Dark Dive by Andrew Mayne

Dark Dive by Andrew Mayne

Author:Andrew Mayne [Mayne, Andrew]
Language: eng
Format: epub
Published: 2024-03-12T00:00:00+00:00


CHAPTER 28

THE FLORIDA PROJECT

Skolnick Farm isn’t even in the middle of nowhere. It’s off to the side in some forgotten corner of nowhere.

Only one state road comes near it. There are a few scattered farms and forests in a region carved by irrigation canals.

It’s the part of Florida that feels like a video game background that keeps repeating until you have to check your odometer to make sure that you’re actually traveling forward in time and space and not stuck in a Groundhog Day loop.

“Imagine working out here every day,” I say to Hughes in the passenger seat.

“Imagine coming face-to-face with a dead body at any random moment or swimming with alligators,” he replies. “I think I could get used to farm life real quick.”

“Bullshit. One week in and you’d be adding AI to the tractors and trying to figure out a way to get bees to do your bidding or something equally weird.”

“Probably.”

“Find out anything else about the boys’ home?” I ask.

“The newspapers were kind of thin on account of it being in the middle of nowhere. The Skolnicks were an old Florida farming family. When the last one died off in the 1940s, their attorney turned this into a home for orphaned boys. They were taught agricultural skills. That faded into a more traditional education in the 1950s and ’60s.”

“I guess people had a problem with using child labor in hazardous industries,” I reply.

“Something like that. At some point in the late 1970s, they started doing rehabilitation of young men in the juvenile justice system who didn’t have homes to go back to or had behavior issues. Then in the late 1980s, they shut down and redirected their wards to other state programs.”

“Any reason why?”

“Nothing specific. But it looks like they stopped getting state grants. It may not have been feasible. The home was owned and operated by a charitable trust. From land purchase records it looks like they sold off most of the surrounding farmland, including water rights, over several years. In one transaction, they sold several thousand acres for ten million dollars to a development company looking to build a planned city between the coast and Lake Okeechobee.”
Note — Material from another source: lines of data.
theorem Completes.fault {i : Instr} {s t : State} (h : Completes i s t) : t.fault = s.fault := by
  cases h with
  | readOnly => rfl
  | bpAppend h => exact BitAppends.fault (.single ⟨_, _, h⟩)
  | bpClose h => exact bpClose_fault h
  | bpRead h => exact DecoderMoves.fault (.single (bpRead_cursor h).move)
  | bpReadrun h => exact DecoderMoves.fault (.single (bpReadRun_cursor h).move)
  | bpFreeze h => obtain ⟨_, rfl⟩ := bpFreeze_eq_ok h; rfl
  | bbPut h => obtain ⟨_, rfl⟩ := (bbPut_eq_ok _ _ _).1 h; rfl
  | bbGet h => exact DecoderMoves.fault (.single (bbGet_move h))
  | hwInit | hwAdd => rfl
  | encBegin _ h => exact (BitAppends.fault (.single ⟨_, _, h⟩) :)
  | encRow _ _ h =>
    refine Eq.trans ?_ (rowTimestamp_fault h)
    unfold enterRow
    split <;> rfl
  | encVal _ h =>
    refine Eq.trans ?_ (appendValue_fault h)
    unfold nextColumn
    split <;> rfl
  | encFinish _ h => exact (bpClose_fault h :)
  | decInit _ _ h =>
    refine Eq.trans ?_ (DecoderMoves.fault (.single (bpRead_cursor h).move))
    unfold startDecoder
    rw [hwInitBelow_eq]
    rfl
  | decNext _ h =>
    refine Eq.trans ?_ (decodeRow_moves h).1.fault
    unfold finishNext
    split <;> rfl

end Sys2Proof.Machine
end

section
/-! The opcode map and the illegal command words (R74, R75, R221). -/

namespace Sys2Proof.Machine

/-! ## The opcode map (R74, R75) -/

/-- The command words that match no row (R75): an unassigned opcode, or a reserved immediate that is not 0. -/
def MatchesNoRow (op : Nat) (imm : Byte) : Prop :=
  (0x03 ≤ op ∧ op ≤ 0x0F) ∨ (0x16 ≤ op ∧ op ≤ 0x1F) ∨ (0x23 ≤ op ∧ op ≤ 0x2F) ∨ (0x36 ≤ op ∧ op ≤ 0x3F) ∨
  (0x45 ≤ op ∧ op ≤ 0x4F) ∨ (0x54 ≤ op ∧ op ≤ 0x5F) ∨ (0x63 ≤ op ∧ op ≤ 0xFF) ∨
  (op ∈ [0x00, 0x01, 0x02, 0x11, 0x13, 0x15, 0x20, 0x21, 0x22, 0x40, 0x42, 0x43, 0x44, 0x51, 0x52, 0x60, 0x61, 0x62] ∧ imm ≠ 0)

theorem rsv_eq_none {imm : Byte} {i : Instr} : rsv imm i = none ↔ imm ≠ 0 := by
  unfold rsv
  split <;> simp only [*, ne_eq, not_true, not_false_iff, reduceCtorEq]

/-- The opcode map has no row for exactly these words (R74, R75). -/
theorem decodeOp_eq_none {op : Nat} {imm : Byte} {din : Word} (hop : op ≤ 0xFF) :
    decodeOp op imm din = none ↔ MatchesNoRow op imm := by
  unfold decodeOp
  split
  case h_31 => 
    refine iff_of_true rfl ?_
    simp only [imp_false] at *
    unfold MatchesNoRow
    omega
  all_goals simp [rsv_eq_none, MatchesNoRow]

theorem sendCommand_inj {i : Instr} {imm : Byte} {d d' : Word} : sendCommand i imm d = sendCommand i imm d' ↔ d = d' := by
  simp [sendCommand]

/-- A row of the opcode map holds the command with its opcode and the immediate it was sent with; a data operand that the
command does not use is sent as 0 (R72, R74, R76). -/
theorem encode_decodeOp {op : Nat} {imm : Byte} {din : Word} {i : Instr} (h : decodeOp op imm din = some i) :
    (opcodeOf i).toNat = op ∧ ∃ d, encode i = sendCommand i imm d ∧ (d = din ∨ d = 0) := by
  unfold decodeOp at h
  split at h
  case h_31 => cases h
  all_goals
    simp only [rsv_eq_some, Option.some.injEq, @eq_comm _ _ i] at h
    simp [h, opcodeOf, encode, sendCommand_inj]

/-- A word the decoder reads is the word of the instruction's encoding (R71, R74). -/
theorem encode_decodeCommand {c : Command} {i : Instr} (h : decodeCommand c = some i) :
    ∃ din, encode i = .command ⟨c.cw, din⟩ ∧ (din = c.din ∨ din = 0) := by
  obtain ⟨hop, din, henc, hdin⟩ := encode_decodeOp h
  have hword : commandWord (opcodeOf i) (immField c.cw) = c.cw := by
    rw [BitVec.eq_of_toNat_eq hop, commandWord_fields]
  exact ⟨din, by rw [henc, sendCommand, hword], hdin⟩

theorem decodeCommand_eq_none {c : Command} :
    decodeCommand c = none ↔ MatchesNoRow (opField c.cw).toNat (immField c.cw) :=
  decodeOp_eq_none (Nat.le_of_lt_succ (opField c.cw).isLt)

/-! ## The step (R75, R221) -/

/-- A step on a word that matches no row takes the fault `ILLEGAL_COMMAND` with the word's opcode. -/
theorem step_of_decodeCommand_none {s : State} {c : Command} {rest : List Command} (hs : s.fault = 0)
    (hport : s.port = c :: rest) (hdec : decodeCommand c = none) :
    FaultsAs (step s) .illegalCommand (opField c.cw) { s with port := rest } := by
  have hstep : step s = illegalCommand c.cw { s with port := rest } := by simp only [step, fetchCommand, hport, hdec]
  rw [hstep, illegalCommand, if_neg (not_not.2 hs)]
  exact faultsAs_takeFault _ _ _

/-- No command of a core without a fault leaves `ILLEGAL_COMMAND` in `FAULT`: one that completes leaves `FAULT` as it was, and
one that faults does not answer it. -/
theorem exec_fault_ne_illegal {i : Instr} {s t : State} (hi : placeOf i = .port) (hs : s.fault = 0)
    (h : exec i s = .next t) : t.fault ≠ faultByte .illegalCommand := by
  have hzero : ∀ {u : State}, u.fault = 0 → u.fault ≠ faultByte .illegalCommand := fun h0 => h0 ▸ by decide
  have hresp := exec_ne_illegal hi h
  cases exec_answers h with
  | nop => exact hzero hs
  | coreReset => exact hzero rfl
  | coreStatus => exact hzero hs
  | refused hf => exact absurd hs hf
  | faulted _ c => exact fun hcode => hresp (congrArg (fun b => some (Response.mk b 0 0)) hcode)
  | completed _ hc => exact hzero (hc.fault.trans hs)
  | coded hcode => exact absurd hi hcode

/-- Settles O2: the words without a row are the illegal ones (`decodeCommand_eq_none`), and a word with one is a command of the
port, which does not raise `ILLEGAL_COMMAND`. -/
theorem illegalCommandWordsFault : Obligations.IllegalCommandWordsFault := by
  intro s c rest hs hport op illegal
  have hlegal : ¬ illegal → ∃ i, decodeCommand c = some i := fun h =>
    Option.ne_none_iff_exists'.1 (mt decodeCommand_eq_none.1 h)
  refine ⟨fun h => step_of_decodeCommand_none hs hport (decodeCommand_eq_none.2 h), fun h => ?_, fun h t ht => ?_⟩
  · obtain ⟨i, hdec⟩ := hlegal h
    obtain ⟨din, henc⟩ := encode_decodeCommand hdec
    exact ⟨i, din, hdec, henc⟩
  · obtain ⟨i, hdec⟩ := hlegal h
    rw [stepRunsTheDecodedInstruction s c rest i hport hdec] at ht
    exact exec_fault_ne_illegal (s := { s with port := rest }) (placeOf_decodeCommand hdec) hs ht

end Sys2Proof.Machine
end

section
/-! SUPPORT. What each BitPacker command answers, as one equation for its completion and one lemma for its faults (R101 to
R107). -/

namespace Sys2Proof.Machine

/-! ## A command whose body is one operation of the BitPacker -/

/-- A command whose operation answers goes on with what it answered. -/
theorem runCommand_bind_ok {α : Type} (i : Instr) {s t : State} {x : State → Comp α}
    {f : α → Comp (State × Word × Word)} {a : α} {r0 r1 : Word} (hs : s.fault = 0) (hx : x s = .ok a)
    (hf : f a = .ok (t, r0, r1)) : runCommand i s (fun s => x s >>= f) = .next (respond r0 r1 t) :=
  runCommand_ok i hs (by rw [hx, bind_ok, hf])

/-- A command whose operation raises a fault takes it. -/
theorem runCommand_bind_faultsAs {α : Type} (i : Instr) {s : State} {x : State → Comp α}
    {f : α → Comp (State × Word × Word)} {c : FaultCode} (hs : s.fault = 0) (hx : x s = .error c) :
    FaultsAs (runCommand i s fun s => x s >>= f) c (opcodeOf i) s :=
  runCommand_faultsAs i hs (by rw [hx, bind_error])

theorem bpMode_ne_write {s : State} (hm : s.bpMode = .read) : s.bpMode ≠ .write := hm ▸ nofun

theorem bpMode_ne_read {s : State} (hm : s.bpMode = .write) : s.bpMode ≠ .read := hm ▸ nofun

/-! ## `BP.APPEND` (R101) -/

theorem exec_bpAppend_ok {w : Byte} {v : Word} {s : State} (hs : s.fault = 0) (hm : s.bpMode = .write)
    (hw : 1 ≤ w.toNat ∧ w.toNat ≤ 64) (hv : w.toNat < 64 → v >>> w.toNat = 0)
    (hroom : s.bpNbits + w.toNat ≤ 64 * s.cfg.bpMaxWords) :
    exec (.bpAppend w v) s =
      .next (respond 0 0 { s with bpW := putField s.bpW s.bpNbits v w.toNat, bpNbits := s.bpNbits + w.toNat }) :=
  runCommand_bind_ok _ hs ((bpAppend_eq_ok _ _ _ _).2 ⟨hm, hw, hv, hroom, rfl⟩) rfl

theorem exec_bpAppend_faultsAs {w : Byte} {v : Word} {s : State} {c : FaultCode} (hs : s.fault = 0)
    (hc : bpAppend v w.toNat s = .error c) : FaultsAs (exec (.bpAppend w v) s) c 0x10 s :=
  runCommand_bind_faultsAs (.bpAppend w v) hs hc

/-! ## `BP.CLOSE` and `BP.FREEZE` (R103, R104) -/

/-- The trailer written at stream bit `n`, as the four appends of R103. -/
def putTrailer (m : Store 64) (n : Nat) : Store 64 :=
  putField (putField (putField (putField m n 0b1111 4) (n + 4) 0xFFFFFFFFFFFFFFFF 64) (n + 68) 0xFFFFFFFFFFFFFFFF 64)
    (n + 132) 0 1

theorem exec_bpClose_ok {s : State} (hs : s.fault = 0) (hm : s.bpMode = .write)
    (hroom : s.bpNbits + 133 ≤ 64 * s.cfg.bpMaxWords) :
    exec .bpClose s =
      .next (respond 0 0 (enterRead { s with bpW := putTrailer s.bpW s.bpNbits, bpNbits := s.bpNbits + 133 })) :=
  runCommand_bind_ok _ hs (bpClose_ok hm hroom) rfl

theorem exec_bpClose_faultsAs {s : State} {c : FaultCode} (hs : s.fault = 0) (hc : bpClose s = .error c) :
    FaultsAs (exec .bpClose s) c 0x11 s := runCommand_bind_faultsAs .bpClose hs hc

theorem exec_bpFreeze_ok {s : State} (hs : s.fault = 0) (hm : s.bpMode = .write) :
    exec .bpFreeze s = .next (respond 0 0 (enterRead s)) :=
  runCommand_bind_ok _ hs (if_neg (not_not.2 hm)) rfl

theorem exec_bpFreeze_faultsAs {s : State} (hs : s.fault = 0) (hm : s.bpMode = .read) :
    FaultsAs (exec .bpFreeze s) .bpMode 0x15 s :=
  runCommand_bind_faultsAs .bpFreeze hs (if_pos (bpMode_ne_write hm))

/-! ## `BP.READ` and `BP.READRUN` (R105, R107) -/

theorem exec_bpRead_ok {w : Byte} {s : State} (hs : s.fault = 0) (hm : s.bpMode = .read)
    (hw : 1 ≤ w.toNat ∧ w.toNat ≤ 64) (hleft : w.toNat ≤ remaining s) :
    exec (.bpRead w) s =
      .next (respond (wordOfBits (streamBits s.bpW s.bpRpos w.toNat)) 0 (skipBits w.toNat s)) :=
  runCommand_bind_ok _ hs ((bpRead_eq_ok _ _ _ _).2 ⟨hm, hw, hleft, (getField_zero _ _ _).symm, rfl⟩) rfl

theorem exec_bpRead_faultsAs {w : Byte} {s : State} {c : FaultCode} (hs : s.fault = 0)
    (hc : bpRead w.toNat s = .error c) : FaultsAs (exec (.bpRead w) s) c 0x12 s :=
  runCommand_bind_faultsAs (.bpRead w) hs hc

/-- In read mode and with a legal count, `BPReadRun` is the run loop of bit strings on the bits that are left (R107). -/
theorem bpReadRun_eq_atStream {m : Nat} {s : State} (hm : s.bpMode = .read) (hw : 1 ≤ m ∧ m ≤ 64) :
    bpReadRun m s = atStream s (readRunBits m 0 (restBits s)) := by
  rw [← readRunLoop_eq, bpReadRun, if_neg (not_not.2 hm), if_neg (by rw [(badWidth_eq_false m).2 hw]; nofun)]

theorem exec_bpReadrun_ok {m : Byte} {s : State} {r : Word} {rest : List Bool} (hs : s.fault = 0) (hm : s.bpMode = .read)
    (hw : 1 ≤ m.toNat ∧ m.toNat ≤ 64) (hrun : readRunBits m.toNat 0 (restBits s) = some (r, rest)) :
    exec (.bpReadrun m) s = .next (respond r 0 (skipBits (remaining s - rest.length) s)) :=
  runCommand_bind_ok _ hs ((bpReadRun_eq_atStream hm hw).trans (by rw [hrun, atStream])) rfl

theorem exec_bpReadrun_faultsAs {m : Byte} {s : State} {c : FaultCode} (hs : s.fault = 0)
    (hc : bpReadRun m.toNat s = .error c) : FaultsAs (exec (.bpReadrun m) s) c 0x14 s :=
  runCommand_bind_faultsAs (.bpReadrun m) hs hc

/-- When `BPReadRun` raises which fault (R107). -/
theorem bpReadRun_eq_error (m : Nat) (s : State) (c : FaultCode) :
    bpReadRun m s = .error c ↔
      (s.bpMode ≠ .read ∧ c = .bpMode) ∨ (s.bpMode = .read ∧ badWidth m = true ∧ c = .bpWidth) ∨
      (s.bpMode = .read ∧ badWidth m = false ∧ readRunLoop m 0 s = .error c) := by
  unfold bpReadRun
  rw [check_eq_error, check_eq_error, mode_ne_read, Bool.not_eq_true]
  tauto

end Sys2Proof.Machine
end

section
/-! The BitPacker commands against R101 to R107: the field an append writes and its word-level form, the trailer, the
freeze, a read, a unary run; and the counts the size commands return. -/

namespace Sys2Proof.Machine

/-! ## `BP.APPEND` (R101, R102) -/

/-- Settles O20: the completed append is `putField` (R101), whose bits `streamBit_putField` gives; each failing clause is the
check of `bpAppend_eq_error` it names, the ones before it passing. -/
theorem appendWritesTheField : Obligations.AppendWritesTheField := by
  intro w v s hs hwf legal inRange fits
  refine ⟨fun hm hw hv hroom => ?_, fun hm => ?_, fun hm hw => ?_, fun hm hw hv => ?_, fun hm hw hv hroom => ?_⟩
  · refine ⟨_, exec_bpAppend_ok hs hm hw hv hroom, fun j hj => ?_, fun k hk => ?_, rfl⟩
    · rw [respond_bpW, streamBit_putField hwf, if_pos (by omega), Nat.add_sub_cancel_left]
    · rw [respond_bpW, streamBit_putField hwf, if_neg (by omega)]
  all_goals refine exec_bpAppend_faultsAs hs ((bpAppend_eq_error _ _ _ _).2 ?_)
  · exact .inl ⟨bpMode_ne_write hm, rfl⟩
  · exact .inr (.inl ⟨hm, (badWidth_eq_true _).2 hw, rfl⟩)
  · have hrange : outOfRange v w.toNat = true := Bool.of_not_eq_false (mt (outOfRange_eq_false _ _).1 hv)
    exact .inr (.inr (.inl ⟨hm, (badWidth_eq_false _).2 hw, hrange, rfl⟩))
  · exact .inr (.inr (.inr
      ⟨hm, (badWidth_eq_false _).2 hw, (outOfRange_eq_false _ _).2 hv, Nat.lt_of_not_le hroom, rfl⟩))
I check the gas gauge when I see the first station in miles.

“Let’s pull in here. You want to grab some coffee while I pump?” I ask.

“Sure thing.”

I pull up to the pump and start filling the monstrous gas tank. On the side of the road with the gas station, there are clusters of trees emitting riotous birdsong. Across the road lies wide-open land that doesn’t look like it’s being cultivated for anything, but I’d be the last to know.

The gas tank is almost full when a tractor trailer rumbles by.

“Must be rush hour,” I say under my breath.

I love the solitude of open water; this kind of place unnerves me for some reason. I can’t tell if it’s the isolation of the farmland or the sporadic patches of natural landscape that feel like isolated islands separated by asphalt and man-made canals.